Start of Records

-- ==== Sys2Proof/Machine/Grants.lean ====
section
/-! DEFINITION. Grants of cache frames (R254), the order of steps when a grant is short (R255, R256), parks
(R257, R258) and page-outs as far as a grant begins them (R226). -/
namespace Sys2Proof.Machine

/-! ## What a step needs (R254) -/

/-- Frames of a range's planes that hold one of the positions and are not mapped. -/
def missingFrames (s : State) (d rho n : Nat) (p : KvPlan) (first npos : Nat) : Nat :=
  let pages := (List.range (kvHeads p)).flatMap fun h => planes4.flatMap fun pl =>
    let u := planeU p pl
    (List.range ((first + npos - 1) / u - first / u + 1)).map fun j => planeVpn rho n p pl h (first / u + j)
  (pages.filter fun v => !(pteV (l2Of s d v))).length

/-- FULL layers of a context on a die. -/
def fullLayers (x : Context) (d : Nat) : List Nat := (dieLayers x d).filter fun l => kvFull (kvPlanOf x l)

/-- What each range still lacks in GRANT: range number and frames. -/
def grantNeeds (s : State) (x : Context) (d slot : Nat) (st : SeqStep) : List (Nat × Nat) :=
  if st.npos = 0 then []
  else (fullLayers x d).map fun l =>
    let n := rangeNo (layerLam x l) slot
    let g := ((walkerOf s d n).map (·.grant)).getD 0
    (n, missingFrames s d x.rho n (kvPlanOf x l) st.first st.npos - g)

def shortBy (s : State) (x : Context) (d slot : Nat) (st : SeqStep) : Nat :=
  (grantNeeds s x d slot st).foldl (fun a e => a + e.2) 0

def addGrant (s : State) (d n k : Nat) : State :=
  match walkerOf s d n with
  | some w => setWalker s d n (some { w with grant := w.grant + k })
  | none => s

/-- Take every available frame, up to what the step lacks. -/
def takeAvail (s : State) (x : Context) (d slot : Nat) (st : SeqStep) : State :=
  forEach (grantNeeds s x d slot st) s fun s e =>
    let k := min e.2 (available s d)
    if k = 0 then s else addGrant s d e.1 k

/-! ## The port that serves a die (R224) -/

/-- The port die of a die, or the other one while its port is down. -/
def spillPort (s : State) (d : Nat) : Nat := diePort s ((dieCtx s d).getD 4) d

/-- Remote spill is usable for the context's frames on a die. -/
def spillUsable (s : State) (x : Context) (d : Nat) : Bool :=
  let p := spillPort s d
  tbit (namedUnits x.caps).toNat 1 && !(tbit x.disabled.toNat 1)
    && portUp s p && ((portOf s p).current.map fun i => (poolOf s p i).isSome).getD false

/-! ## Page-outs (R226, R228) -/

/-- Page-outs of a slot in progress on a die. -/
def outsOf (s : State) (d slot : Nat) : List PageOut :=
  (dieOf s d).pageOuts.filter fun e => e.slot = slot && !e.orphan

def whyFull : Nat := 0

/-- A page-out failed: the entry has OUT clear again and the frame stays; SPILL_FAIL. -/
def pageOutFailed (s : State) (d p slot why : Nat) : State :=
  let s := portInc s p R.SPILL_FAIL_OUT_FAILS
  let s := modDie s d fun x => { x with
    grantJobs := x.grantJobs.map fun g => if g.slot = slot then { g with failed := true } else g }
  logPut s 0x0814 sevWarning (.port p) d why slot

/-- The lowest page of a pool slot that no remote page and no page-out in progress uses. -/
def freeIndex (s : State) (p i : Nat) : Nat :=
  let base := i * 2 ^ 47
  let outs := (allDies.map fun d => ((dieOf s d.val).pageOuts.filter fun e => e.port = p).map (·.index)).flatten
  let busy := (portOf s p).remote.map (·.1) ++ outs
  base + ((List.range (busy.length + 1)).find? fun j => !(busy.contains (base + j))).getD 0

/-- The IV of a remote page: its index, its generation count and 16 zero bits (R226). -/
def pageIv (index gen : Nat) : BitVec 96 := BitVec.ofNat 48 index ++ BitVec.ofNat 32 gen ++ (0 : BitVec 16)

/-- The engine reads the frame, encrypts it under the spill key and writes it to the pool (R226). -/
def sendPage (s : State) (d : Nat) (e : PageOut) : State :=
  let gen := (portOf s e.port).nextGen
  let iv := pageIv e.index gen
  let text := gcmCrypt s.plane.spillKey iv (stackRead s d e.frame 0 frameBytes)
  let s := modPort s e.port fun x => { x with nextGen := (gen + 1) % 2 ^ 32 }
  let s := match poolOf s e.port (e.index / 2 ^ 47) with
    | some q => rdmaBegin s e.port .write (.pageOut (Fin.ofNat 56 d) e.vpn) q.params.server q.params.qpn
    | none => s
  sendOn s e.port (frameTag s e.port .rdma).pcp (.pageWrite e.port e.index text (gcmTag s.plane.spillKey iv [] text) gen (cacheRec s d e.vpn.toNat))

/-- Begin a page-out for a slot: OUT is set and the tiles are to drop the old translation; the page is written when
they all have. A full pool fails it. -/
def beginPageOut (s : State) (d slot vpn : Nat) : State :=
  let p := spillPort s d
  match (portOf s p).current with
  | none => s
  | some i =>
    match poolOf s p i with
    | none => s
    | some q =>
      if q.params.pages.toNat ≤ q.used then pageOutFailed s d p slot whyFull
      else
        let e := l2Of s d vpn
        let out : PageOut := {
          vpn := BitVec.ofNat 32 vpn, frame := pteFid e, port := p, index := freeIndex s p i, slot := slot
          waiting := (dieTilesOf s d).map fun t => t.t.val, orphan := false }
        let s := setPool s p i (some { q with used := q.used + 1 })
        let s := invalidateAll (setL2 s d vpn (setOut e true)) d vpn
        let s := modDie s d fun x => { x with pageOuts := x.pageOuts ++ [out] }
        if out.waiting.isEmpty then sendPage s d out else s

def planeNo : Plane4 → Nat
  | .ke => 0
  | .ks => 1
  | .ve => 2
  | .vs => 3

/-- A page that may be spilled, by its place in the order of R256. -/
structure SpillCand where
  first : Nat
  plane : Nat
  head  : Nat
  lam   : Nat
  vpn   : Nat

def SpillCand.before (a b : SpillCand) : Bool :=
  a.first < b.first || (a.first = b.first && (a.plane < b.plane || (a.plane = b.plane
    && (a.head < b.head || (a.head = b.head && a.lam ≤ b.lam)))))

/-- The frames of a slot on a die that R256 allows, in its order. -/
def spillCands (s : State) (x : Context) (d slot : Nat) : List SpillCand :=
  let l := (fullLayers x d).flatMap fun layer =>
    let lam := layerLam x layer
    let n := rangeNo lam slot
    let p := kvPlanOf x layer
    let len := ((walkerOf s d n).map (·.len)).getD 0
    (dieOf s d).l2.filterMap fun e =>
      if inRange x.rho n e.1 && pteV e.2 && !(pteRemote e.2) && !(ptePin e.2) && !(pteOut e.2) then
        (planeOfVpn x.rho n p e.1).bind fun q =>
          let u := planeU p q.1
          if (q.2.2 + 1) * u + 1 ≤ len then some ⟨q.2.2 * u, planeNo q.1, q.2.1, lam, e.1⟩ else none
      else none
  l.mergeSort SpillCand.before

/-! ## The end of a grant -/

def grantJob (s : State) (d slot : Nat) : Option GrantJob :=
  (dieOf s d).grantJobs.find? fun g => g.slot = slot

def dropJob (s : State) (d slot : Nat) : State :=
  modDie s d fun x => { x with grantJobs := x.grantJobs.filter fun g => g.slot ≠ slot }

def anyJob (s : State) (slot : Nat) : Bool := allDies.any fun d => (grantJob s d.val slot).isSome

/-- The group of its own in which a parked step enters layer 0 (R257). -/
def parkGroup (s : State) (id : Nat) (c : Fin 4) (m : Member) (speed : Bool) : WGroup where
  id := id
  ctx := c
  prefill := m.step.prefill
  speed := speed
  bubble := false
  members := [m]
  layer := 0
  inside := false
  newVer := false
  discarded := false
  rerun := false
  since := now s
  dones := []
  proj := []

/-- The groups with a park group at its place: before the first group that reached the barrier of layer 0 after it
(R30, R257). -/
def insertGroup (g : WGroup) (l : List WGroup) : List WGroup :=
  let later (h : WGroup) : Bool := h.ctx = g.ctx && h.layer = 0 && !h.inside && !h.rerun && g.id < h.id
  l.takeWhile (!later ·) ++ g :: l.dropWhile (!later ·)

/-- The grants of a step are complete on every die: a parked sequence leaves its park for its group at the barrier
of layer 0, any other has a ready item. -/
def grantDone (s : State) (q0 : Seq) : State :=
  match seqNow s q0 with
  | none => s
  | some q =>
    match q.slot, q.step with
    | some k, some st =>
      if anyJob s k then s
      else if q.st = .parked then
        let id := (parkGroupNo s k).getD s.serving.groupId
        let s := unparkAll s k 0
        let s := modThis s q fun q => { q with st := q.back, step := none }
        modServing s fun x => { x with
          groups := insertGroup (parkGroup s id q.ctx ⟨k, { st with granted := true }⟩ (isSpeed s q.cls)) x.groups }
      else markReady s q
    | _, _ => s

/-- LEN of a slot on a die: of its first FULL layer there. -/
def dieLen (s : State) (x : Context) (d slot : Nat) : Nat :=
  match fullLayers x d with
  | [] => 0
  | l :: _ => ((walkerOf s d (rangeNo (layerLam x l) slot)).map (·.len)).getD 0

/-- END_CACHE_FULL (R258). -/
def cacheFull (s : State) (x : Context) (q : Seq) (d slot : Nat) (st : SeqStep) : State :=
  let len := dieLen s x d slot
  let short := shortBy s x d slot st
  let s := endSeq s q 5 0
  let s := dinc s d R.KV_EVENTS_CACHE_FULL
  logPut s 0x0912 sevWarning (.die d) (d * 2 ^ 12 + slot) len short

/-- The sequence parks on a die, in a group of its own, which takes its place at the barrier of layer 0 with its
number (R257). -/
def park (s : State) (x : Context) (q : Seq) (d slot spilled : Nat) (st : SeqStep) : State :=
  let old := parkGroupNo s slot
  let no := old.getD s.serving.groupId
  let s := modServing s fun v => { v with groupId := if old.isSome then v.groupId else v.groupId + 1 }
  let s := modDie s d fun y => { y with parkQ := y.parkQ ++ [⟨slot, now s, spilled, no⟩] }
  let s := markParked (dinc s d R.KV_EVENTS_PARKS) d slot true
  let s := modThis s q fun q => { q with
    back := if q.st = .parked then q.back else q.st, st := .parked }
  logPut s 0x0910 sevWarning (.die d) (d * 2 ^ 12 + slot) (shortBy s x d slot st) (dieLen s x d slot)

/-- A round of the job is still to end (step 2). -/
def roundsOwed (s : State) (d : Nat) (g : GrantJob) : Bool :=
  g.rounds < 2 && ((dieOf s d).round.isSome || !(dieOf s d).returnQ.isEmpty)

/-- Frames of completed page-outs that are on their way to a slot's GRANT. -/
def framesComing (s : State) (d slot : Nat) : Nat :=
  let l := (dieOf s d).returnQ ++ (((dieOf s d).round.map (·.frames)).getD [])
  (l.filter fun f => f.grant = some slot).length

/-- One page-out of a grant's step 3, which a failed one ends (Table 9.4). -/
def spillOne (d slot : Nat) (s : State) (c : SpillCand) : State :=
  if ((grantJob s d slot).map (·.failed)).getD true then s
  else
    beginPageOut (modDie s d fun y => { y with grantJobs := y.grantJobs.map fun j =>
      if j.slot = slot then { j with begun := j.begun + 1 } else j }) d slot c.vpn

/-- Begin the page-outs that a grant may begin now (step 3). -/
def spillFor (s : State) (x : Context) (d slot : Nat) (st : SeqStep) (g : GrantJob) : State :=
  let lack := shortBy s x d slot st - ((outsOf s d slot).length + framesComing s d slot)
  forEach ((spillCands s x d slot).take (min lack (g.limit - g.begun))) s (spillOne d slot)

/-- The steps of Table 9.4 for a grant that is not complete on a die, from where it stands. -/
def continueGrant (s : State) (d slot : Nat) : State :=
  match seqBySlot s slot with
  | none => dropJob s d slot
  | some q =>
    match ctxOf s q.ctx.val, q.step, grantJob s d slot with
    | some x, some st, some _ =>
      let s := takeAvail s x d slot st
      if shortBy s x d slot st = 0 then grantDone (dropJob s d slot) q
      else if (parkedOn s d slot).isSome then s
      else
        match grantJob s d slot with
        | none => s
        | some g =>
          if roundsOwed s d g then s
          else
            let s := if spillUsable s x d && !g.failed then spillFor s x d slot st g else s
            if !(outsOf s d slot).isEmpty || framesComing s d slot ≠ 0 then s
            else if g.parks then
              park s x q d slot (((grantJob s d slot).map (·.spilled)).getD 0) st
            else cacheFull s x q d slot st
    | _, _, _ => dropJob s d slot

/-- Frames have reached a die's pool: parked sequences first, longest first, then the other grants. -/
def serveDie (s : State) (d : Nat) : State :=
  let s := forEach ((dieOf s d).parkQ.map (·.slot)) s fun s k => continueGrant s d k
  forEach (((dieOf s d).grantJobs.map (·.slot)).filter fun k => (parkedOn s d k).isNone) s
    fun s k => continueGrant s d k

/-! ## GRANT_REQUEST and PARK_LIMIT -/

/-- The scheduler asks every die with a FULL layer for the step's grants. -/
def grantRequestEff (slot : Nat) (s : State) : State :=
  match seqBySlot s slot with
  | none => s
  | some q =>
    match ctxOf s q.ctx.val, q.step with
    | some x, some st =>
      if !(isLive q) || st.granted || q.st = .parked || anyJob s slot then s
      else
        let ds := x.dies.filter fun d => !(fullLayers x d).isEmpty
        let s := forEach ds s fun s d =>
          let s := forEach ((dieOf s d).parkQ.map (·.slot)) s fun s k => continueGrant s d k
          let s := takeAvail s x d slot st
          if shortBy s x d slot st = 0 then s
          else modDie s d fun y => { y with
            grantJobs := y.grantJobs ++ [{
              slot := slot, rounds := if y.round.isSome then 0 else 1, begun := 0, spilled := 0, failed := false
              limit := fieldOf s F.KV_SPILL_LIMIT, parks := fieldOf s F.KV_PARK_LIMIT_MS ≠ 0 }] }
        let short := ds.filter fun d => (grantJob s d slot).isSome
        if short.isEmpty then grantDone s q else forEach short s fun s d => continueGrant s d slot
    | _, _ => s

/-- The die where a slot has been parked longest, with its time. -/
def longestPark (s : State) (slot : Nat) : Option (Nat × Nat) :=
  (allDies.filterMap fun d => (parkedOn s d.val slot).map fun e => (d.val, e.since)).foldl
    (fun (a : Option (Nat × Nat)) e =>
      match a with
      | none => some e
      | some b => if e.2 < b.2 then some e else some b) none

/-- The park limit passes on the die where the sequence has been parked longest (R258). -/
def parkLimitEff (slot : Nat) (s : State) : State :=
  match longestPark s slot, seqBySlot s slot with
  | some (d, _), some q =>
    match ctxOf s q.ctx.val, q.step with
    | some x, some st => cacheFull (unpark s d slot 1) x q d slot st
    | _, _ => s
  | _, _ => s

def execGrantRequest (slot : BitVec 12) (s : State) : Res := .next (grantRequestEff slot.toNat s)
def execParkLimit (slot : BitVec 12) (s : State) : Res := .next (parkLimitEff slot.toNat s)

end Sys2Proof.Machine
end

End of Records

**What this task involves:**
A line qualifies when it holds the word "longestPark"; report all qualifying lines from the records above.

**Output below:**
def longestPark (s : State) (slot : Nat) : Option (Nat × Nat) :=
  match longestPark s slot, seqBySlot s slot with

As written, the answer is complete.